24 Temmuz 2015 Cuma

Café Müller


Tanrıyı ötekiledik… İnsanın ötekisi... Öznelliğini inkâr ettik… Yetmedi onu sahip olduklarıyla tanımladık… Ya ifa edilen şeylerin bilincinde olmak onu belleğimizin bir parçası haline getirirse?  Kim bilir belki de rasyonel insan ayağı daha az takılan insandı?

Yağmurlu bir günde toprak kokusuna karışmış nergis kokusu çekiyordu bizi, nergisin kendisi değil... Anlayamaz oldu dilimizi cinsiyetler… Kırılgan olmamalıydık, devrilmeliydi önümüze çıkan sandalyeler…

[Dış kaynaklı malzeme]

-- ==== Sys2Proof/Certificates/Slice0/Obligations.lean ====
section
/-! DEFINITION. The statements for the provers. Each docstring says which rules of the spec it formalises, and what in it
is the model's own choice. -/

open Sys2Proof Sys2Proof.Machine

/-! ### The machine as a whole -/

/-- The form of a block's step. -/
def Obligations.StepRunsFront : Prop :=
  ∀ (c : Instr) (rest : List Instr) (s : State), s.pending = c :: rest → step s = exec c { s with pending := rest }

/-- R27, R456 and the reset columns of the register maps.
Where it says more than these rules it is the model's reading: notes/assumptions/10. -/
def Obligations.ResetState : Prop :=
  State.reset.time.tsc = 0 ∧ State.reset.readWord 0x1008 = 2 ∧ State.reset.boot.phase = .selfTest ∧
  State.reset.boot.ready = false ∧ State.reset.readWord 0xB000 = 2000 ∧ State.reset.readWord 0xB004 = 600 ∧
  State.reset.readWord 0xB008 = 0x1400 ∧ State.reset.reg (.core 0 2) 4 = 1 ∧ State.reset.readWord 0x4_8000 = 0x10C ∧
  State.reset.readWord 0x2_0010 = 4 ∧ (∀ p, (State.reset.part p).st = .free) ∧
  (∀ c, State.reset.physOf c = none ∧ State.reset.core c = Core.fresh) ∧ (∀ l, (State.reset.link l).st = .off) ∧
  State.reset.host.sessions = [] ∧ State.reset.log.total = 0 ∧ State.reset.log.flight = [] ∧
  State.reset.pins = ⟨false, false, false, false⟩

/-- The model's canonical form: notes/assumptions/5. -/
def Obligations.ResetSatisfiesInv : Prop := State.reset.Inv

/-- The model's canonical form: notes/assumptions/5. -/
def Obligations.StepKeepsInv : Prop :=
  ∀ s t : State, s.Inv → step s = .next t → t.Inv

/-- The form of a block's exec. -/
def Obligations.ExecKeepsQueue : Prop :=
  ∀ (c : Instr) (s t : State), exec c s = .next t → t.pending = s.pending

/-- R8, R10: the only machine stop is a unit that does not exist; and the only refusal is of words that are another
instruction's.
Where it says more than these rules it is the model's reading: notes/assumptions/12. -/
def Obligations.WellFormedNeverFaults : Prop :=
  (∀ (c : Instr) (s : State) (f : Fault), c.wf = true → exec c s ≠ .fault f) ∧
  ∀ (c : Instr) (s : State) (r : Refusal), exec c s = .refused r → r = .otherInstruction


/-! ### Management registers, records and the beat -/

/-- R5, R6, R19, R21.
Where it says more than these rules it is the model's reading: notes/assumptions/19. -/
def Obligations.RegisterWritesComplete : Prop :=
  (∀ (path : Path) (a : Nat) (v : Word) (b : Blk) (o : Nat) (r : Reg) (s : State), s.writable path a b o r →
    s.plainAt b o = true → r.half = 0 → (s.latch path).wr = none →
    Does (.registerWrite path a v) s fun t =>
      t.regWord a = ((s.regWord a &&& ~~~BitVec.ofNat 32 r.rw) ||| (v &&& BitVec.ofNat 32 r.rw)) &&&
        ~~~(v &&& BitVec.ofNat 32 r.w1c) ∧
      (∀ k, k ≠ a → t.regWord k = s.regWord k) ∧ t.out = okTo path s.out ∧ t.log = s.log ∧ MgmtOnly s t) ∧
  (∀ (n a : Nat) (v : Word) (s : State), a % 4 = 0 →
    exec (.regwrite n a 4 v) s = exec (.registerWrite (.session n) a v) s) ∧
  (∀ (n a width : Nat) (v : Word) (s : State), s.opens (.session n) false = true → width ≠ 4 ∨ a % 4 ≠ 0 →
    Does (.regwrite n a width v) s fun t =>
      t.out = .refused n :: s.out ∧ t.regs = s.regs ∧ (t.latch (.session n)).wr = none ∧
      t.log.flight = s.log.flight ++ [⟨s.time.tsc, s.source (unitSeq (s.servingHub a)), 0x0101, 0, 0xF, false, false,
        payload [(0, a), (32, v.toNat), (64, 1), (65, 0), (66, n), (98, 0)]⟩] ∧ MgmtOnly s t)

/-- R20. -/
def Obligations.SixtyFourBitWritesAreOneUpdate : Prop :=
  (∀ (path : Path) (a : Nat) (v : Word) (b : Blk) (o : Nat) (r : Reg) (s : State), s.writable path a b o r → r.half = 1 →
    Does (.registerWrite path a v) s fun t =>
      t.regs = s.regs ∧ t.parts = s.parts ∧ (t.latch path).wr = some (a + 4, v) ∧
      (∀ q, pathKey q ≠ pathKey path → t.latch q = s.latch q) ∧ MgmtOnly s t) ∧
  (∀ (path : Path) (a : Nat) (v w : Word) (b : Blk) (o : Nat) (r q : Reg) (s : State), s.writable path a b o r →
    s.plainAt b o = true ∨ (∃ p, b = .xplan p ∧ o = 0x2C) → r.half = 2 → r.rw = 0xFFFF_FFFF → 4 ≤ a →
    regAt (a - 4) = some q → q.rw = 0xFFFF_FFFF → r.w1c = 0 → q.w1c = 0 → (s.latch path).wr = some (a, w) →
    Does (.registerWrite path a v) s fun t =>
      t.regWord (a - 4) = w ∧ t.regWord a = v ∧ (∀ k, k ≠ a → k ≠ a - 4 → t.regWord k = s.regWord k) ∧
      (t.latch path).wr = none ∧
      ∀ p, b = .xplan p → o = 0x2C → (t.part p).ex.stepPend = some (s.time.tsc.toNat / 2048 + 1) ∧
        t.reg64 (.xplan p) 0x28 = w.toNat + 2 ^ 32 * v.toNat) ∧
  (∀ (path : Path) (a h : Nat) (v w : Word) (s t : State), (s.latch path).wr = some (h, w) → a ≠ h →
    exec (.registerWrite path a v) s = .next t → s.opens path false = true → s.moveDue a = false →
    (t.latch path).wr = none ∨ (t.latch path).wr = some (a + 4, v)) ∧
  (∀ (n a width : Nat) (s t : State), s.opens (.session n) true = true → s.moveDue a = false →
    exec (.regread n a width) s = .next t →
    (t.latch (.session n)).wr = none) ∧
  (∀ (path : Path) (a : Nat) (r : Reg) (s t : State), s.opens path true = true → regAt a = some r → r.half = 1 →
    s.moveDue a = false → exec (.lowWordRead path a) s = .next t → (t.latch path).wr = none) ∧
  (∀ (path : Path) (a : Nat) (v : Word) (b : Blk) (o : Nat) (r : Reg) (s : State), s.writable path a b o r →
    s.plainAt b o = true ∨ (∃ p, b = .xplan p ∧ o = 0x2C) → r.half = 2 → 4 ≤ a → (∀ w, (s.latch path).wr ≠ some (a, w)) →
    Does (.registerWrite path a v) s fun t => t.regWord (a - 4) = s.regWord (a - 4))

/-- R19, R21. A session's idle time starts again before the read (`arrived`).
Where it says more than these rules it is the model's reading: notes/assumptions/8, 17, 19. -/
def Obligations.RegisterReadsComplete : Prop :=
  (∀ (path : Path) (a : Nat) (r : Reg) (s : State), s.opens path true = true → regAt a = some r → r.half = 1 →
    s.moveDue a = false → s.outOfReach path a = false →
    Does (.lowWordRead path a) s fun t =>
      t.out = .value path a ((s.arrived path).readWord a) :: s.out ∧
      (t.latch path).rd = some (a + 4, (s.arrived path).readWord (a + 4)) ∧
      (∀ k, k ≠ 0xA010 → k ≠ 0xA014 → t.regWord k = s.regWord k) ∧ MgmtOnly s t) ∧
  (∀ (n a : Nat) (r : Reg) (s : State), a % 4 = 0 → regAt a = some r → r.half = 1 →
    exec (.regread n a 4) s = exec (.lowWordRead (.session n) a) s) ∧
  (∀ (path : Path) (a : Nat) (r : Reg) (s : State), s.opens path true = true → regAt a = some r → r.half = 1 →
    s.moveDue a = false → s.outOfReach path a = true →
    Does (.lowWordRead path a) s fun t => t.out = .value path a 0 :: s.out ∧ t.regs = s.regs ∧ MgmtOnly s t) ∧
  (∀ (n a : Nat) (s : State), s.opens (.session n) true = true → s.moveDue a = false → a % 4 = 0 →
    s.outOfReach (.session n) a = false →
    (∀ r, regAt a = some r → r.half ≠ 1) →
    Does (.regread n a 4) s fun t =>
      t.out = .value (.session n) a (match regAt a, (s.latch (.session n)).rd with
        | none, _ => 0
        | some _, some (h, w) => if h = a then w else (s.arrived (.session n)).readWord a
        | some _, none => (s.arrived (.session n)).readWord a) :: s.out ∧
      (t.latch (.session n)).rd = none ∧ (∀ k, k ≠ 0xA010 → k ≠ 0xA014 → t.regWord k = s.regWord k) ∧ MgmtOnly s t) ∧
  (∀ (n a : Nat) (s : State), s.opens (.session n) true = true → s.moveDue a = false → a % 4 = 0 →
    s.outOfReach (.session n) a = true →
    Does (.regread n a 4) s fun t =>
      t.out = .value (.session n) a 0 :: s.out ∧ t.regs = s.regs ∧
      t.log.flight = s.log.flight ++ [⟨s.time.tsc, s.source (unitSeq (s.servingHub a)), 0x0103, 0, 0xF, false, false,
        payload [(0, a), (32, 0), (64, 0), (65, 0), (66, n), (98, 0)]⟩] ∧ MgmtOnly s t) ∧
  (∀ (n a width : Nat) (s : State), s.opens (.session n) true = true → s.moveDue a = false → width ≠ 4 ∨ a % 4 ≠ 0 →
    Does (.regread n a width) s fun t =>
      t.out = .refused n :: s.out ∧ t.regs = s.regs ∧
      t.log.flight = s.log.flight ++ [⟨s.time.tsc, s.source (unitSeq (s.servingHub a)), 0x0101, 0, 0xF, false, false,
        payload [(0, a), (32, 0), (64, 0), (65, 0), (66, n), (98, 0)]⟩] ∧ MgmtOnly s t)

/-- R23. -/
def Obligations.PackageIdLocks : Prop :=
  (∀ (path : Path) (v : Word) (s : State), s.opens path false = true → s.mayWrite path .pkg = true →
    (s.regWord 0x10).getLsbD 31 = false →
    Does (.pkgId path v) s fun t =>
      bits (t.regWord 0x10) 13 0 = bits v 13 0 ∧ (t.regWord 0x10).getLsbD 30 = true ∧
      (t.regWord 0x10).getLsbD 31 = v.getLsbD 31 ∧ (∀ k, k ≠ 0x10 → t.regWord k = s.regWord k) ∧ t.mem = s.mem) ∧
  (∀ (path : Path) (v : Word) (s : State), s.opens path false = true → (s.regWord 0x10).getLsbD 31 = true →
    Does (.pkgId path v) s fun t =>
      t.regs = s.regs ∧ ∃ r, t.log.flight = s.log.flight ++ [r] ∧ r.code = 0x0104 ∧ r.sev = 0 ∧ r.part = 0xF ∧
        r.src = s.source (unitSeq (s.servingHub 0x10))) ∧
  (∀ (p : Nat) (s t : State), exec (.partitionReset p) s = .next t → t.regWord 0x10 = s.regWord 0x10)

/-- R34, R39, R233. -/
def Obligations.SpecialRegisterWritesComplete : Prop :=
  (∀ (path : Path) (a : Nat) (b : Blk) (o : Nat) (r : Reg) (s : State), s.opens path false = true → a % 4 = 0 → 4 ≤ a →
    locate a = some (b, o) → 4 ≤ o → regAt a = some r → r.perf = true → r.half = 2 → b.base + o = a →
    s.outOfReach path a = false → s.moveDue a = false → s.mayWrite path b = true →
    (∀ c sub, b = .core c sub → (s.physOf c).isSome = true) →
    Does (.ovfClear path a) s fun t =>
      t.reg64 b (o - 4) = 0 ∧ (∀ n, n < perfMax → (t.count b (o - 4) n).reg64 b (o - 4) = n) ∧
      (∀ k, k ≠ a → k ≠ a - 4 → t.regWord k = s.regWord k) ∧ MgmtOnly s t) ∧
  (∀ (path : Path) (hub : Nat) (v : Word) (s : State), hub < 2 → s.opens path false = true →
    s.outOfReach path (0x300C + 0x1000 * hub) = false →
    Does (.evlogSel path hub v) s fun t =>
      (∀ i, i < 8 → (t.regWord (0x3010 + 0x1000 * hub + 4 * i)).toNat =
        (match s.log.pick v with | some r => r.image | none => 0) / 2 ^ (32 * i) % 2 ^ 32) ∧
      (∀ k, k < 0x300C + 0x1000 * hub ∨ 0x3030 + 0x1000 * hub ≤ k → t.regWord k = s.regWord k) ∧ MgmtOnly s t) ∧
  (∀ (path : Path) (c : Nat) (v : Word) (s : State), c < 1280 → v.getLsbD 1 = true → s.opens path false = true →
    s.outOfReach path ((Blk.core c 7).base) = false → s.moveDue ((Blk.core c 7).base) = false → (s.physOf c).isSome = true →
    Does (.amapRcInval path c v) s fun t =>
      (t.core c).rc = [] ∧ t.core c = { s.core c with rc := [] } ∧ (∀ k, k ≠ c → t.core k = s.core k) ∧
      (∀ k, k ≠ (Blk.core c 7).base → t.regWord k = s.regWord k) ∧ t.mem = s.mem) ∧
  (∀ (path : Path) (c : Nat) (v : Word) (s : State), c < 1280 → v.getLsbD 31 = true → s.opens path false = true →
    s.outOfReach path ((Blk.core c 7).base + 4) = false → s.moveDue ((Blk.core c 7).base + 4) = false →
    (s.physOf c).isSome = true →
    Does (.amapFaultClear path c v) s fun t =>
      t.reg (.core c 7) 4 = 0 ∧ t.reg64 (.core c 7) 8 = 0 ∧
      (∀ k, k < (Blk.core c 7).base + 4 ∨ (Blk.core c 7).base + 16 ≤ k → t.regWord k = s.regWord k) ∧ MgmtOnly s t)

/-- R30, R36, R37.
Where it says more than these rules it is the model's reading: notes/assumptions/25. -/
def Obligations.BeatsAndRecordsComplete : Prop :=
  (∀ (b : BoundaryIn) (s : State), s.boot.pll = true →
    Does (.beatBoundary b) s fun t => t.time.tsc = BitVec.ofNat 64 ((s.time.tsc.toNat / 2048 + 1) * 2048) ∧
      t.time.tsc.toNat % 2048 = 0 ∧ t.mf.leaked = [] ∧ t.host.dropRec = [] ∧ t.pins.syncRec = false) ∧
  (∀ (i : Nat) (r : Rec) (s : State), s.log.flight[i]? = some r → s.recHeld r = false →
    Does (.eventRecord i) s fun t => t.log.flight = s.log.flight.eraseIdx i ∧
      (s.time.tsc.toNat / 2048 < r.beat + 2 → t.log.batch = s.log.batch ++ [r] ∧ t.log.ring = s.log.ring ∧
        t.log.total = s.log.total) ∧
      (r.beat + 2 ≤ s.time.tsc.toNat / 2048 → t.log.batch = s.log.batch ∧ t.log.total = s.log.total + 1 ∧
        ∃ q l, t.log.ring = q :: l ∧ q = { r with late := true, ret := q.ret })) ∧
  (∀ l : List Rec, (sortRecs l).Perm l ∧
    (sortRecs l).Pairwise (fun a b => a.tsc.toNat < b.tsc.toNat ∨ a.tsc = b.tsc ∧ a.src ≤ b.src) ∧
    ∀ tsc src, ((sortRecs l).filter fun r => r.tsc == tsc && r.src == src) = l.filter fun r => r.tsc == tsc && r.src == src)


/-! ### Thread groups: admission, start, the guard, watchdogs, release -/

/-- R40, R41, R43 to R45.
Where it says more than these rules it is the model's reading: notes/assumptions/33. -/
def Obligations.BlockAdmissionStartsTheNextBlock : Prop :=
  ∀ (p c : Nat) (g : Grant) (r : Room) (s : State), p < 8 → c < 1280 → (s.part p).nextGrant = some g →
    (s.part p).afterHeld g = false → s.qualifies (g.desc p c) c = true →
    (s.displacedOn (dieOfCore c)).all (fun b => !s.qualifies b.2.2.desc c) = true →
    (c ∉ s.cinch.gated ∨ ∀ k, k < 1280 → k ∉ s.cinch.gated → s.qualifies { g.desc p c with home := k } k = false) →
    (s.core c).room (g.desc p c) = some r →
    Does (.blockAdmission p c) s fun t =>
      (∃ b, t.block c r.slot = some b ∧ b.desc = g.desc p c ∧
        b.st = (if g.launch.csize ≤ 1 then BState.running else BState.admitted) ∧ b.gslots = r.gslots ∧
        b.granules = r.granules ∧ b.pageTab = r.pages ∧ b.spad = [] ∧ b.wset = [] ∧ b.log = [] ∧ b.stopped = false) ∧
      (∀ i n, r.gslots[i]? = some n → ∃ k, t.group c n = some k ∧ k.bslot = r.slot ∧ k.gidx = i ∧ k.hold = .none ∧
        k.sreg 0 = BitVec.ofNat 64 ((g.desc p c).x + (g.desc p c).y * 2 ^ 32 + (g.desc p c).z * 2 ^ 48) ∧
        k.sreg 1 = BitVec.ofNat 64 (g.launch.grant.toNat + i * 2 ^ 32 + (g.launch.groups - 1) * 2 ^ 37 +
          (g.nextLin % g.launch.csize) * 2 ^ 42 + (g.launch.csize - 1) * 2 ^ 46) ∧
        k.sreg 2 = BitVec.ofNat 64 (s.source c) ∧ k.sreg 3 = g.launch.args ∧ (∀ q, 4 ≤ q → k.sreg q = 0) ∧
        ∀ th, th < 32 → (k.thread th).pc = g.launch.entry ∧ (k.thread th).reg 0 = BitVec.ofNat 32 (32 * i + th) ∧
          (∀ q, q ≠ 0 → (k.thread th).reg q = 0) ∧ (k.thread th).preds = 1 ∧ (k.thread th).flags = 0 ∧
          (k.thread th).exited = false ∧ (k.thread th).wait = .none) ∧
      (t.part p).grants = (s.part p).grants.map (fun k => if k.uid = g.uid then
        { k with nextLin := k.nextLin + 1, live := k.live + 1 } else k) ∧
      (∀ k, k ≠ c → t.core k = s.core k) ∧ t = { s with cores := t.cores, parts := t.parts, mems := t.mems }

İkilem yoktu hayatta sadece geçmişten bugüne bir çığ gibi üstümüze gelen ve karşılıklı deştiğimiz varoluş sancısı hâlbuki karşı karşıya durmaktansa yan yana durup becerebilirdik birbirimizi kanatmamayı… Kimliksizleşebilirdik.

Dünya’nın trajik gölgesi düştü bilinçlerimize…

Kendimize ihanet ettik…

Bedenlerimizi sevdik…

Tehditkâr totemlerdik hepimiz…

Ve…

Bir bavul dolusu anlamlılık kaldı elimizde…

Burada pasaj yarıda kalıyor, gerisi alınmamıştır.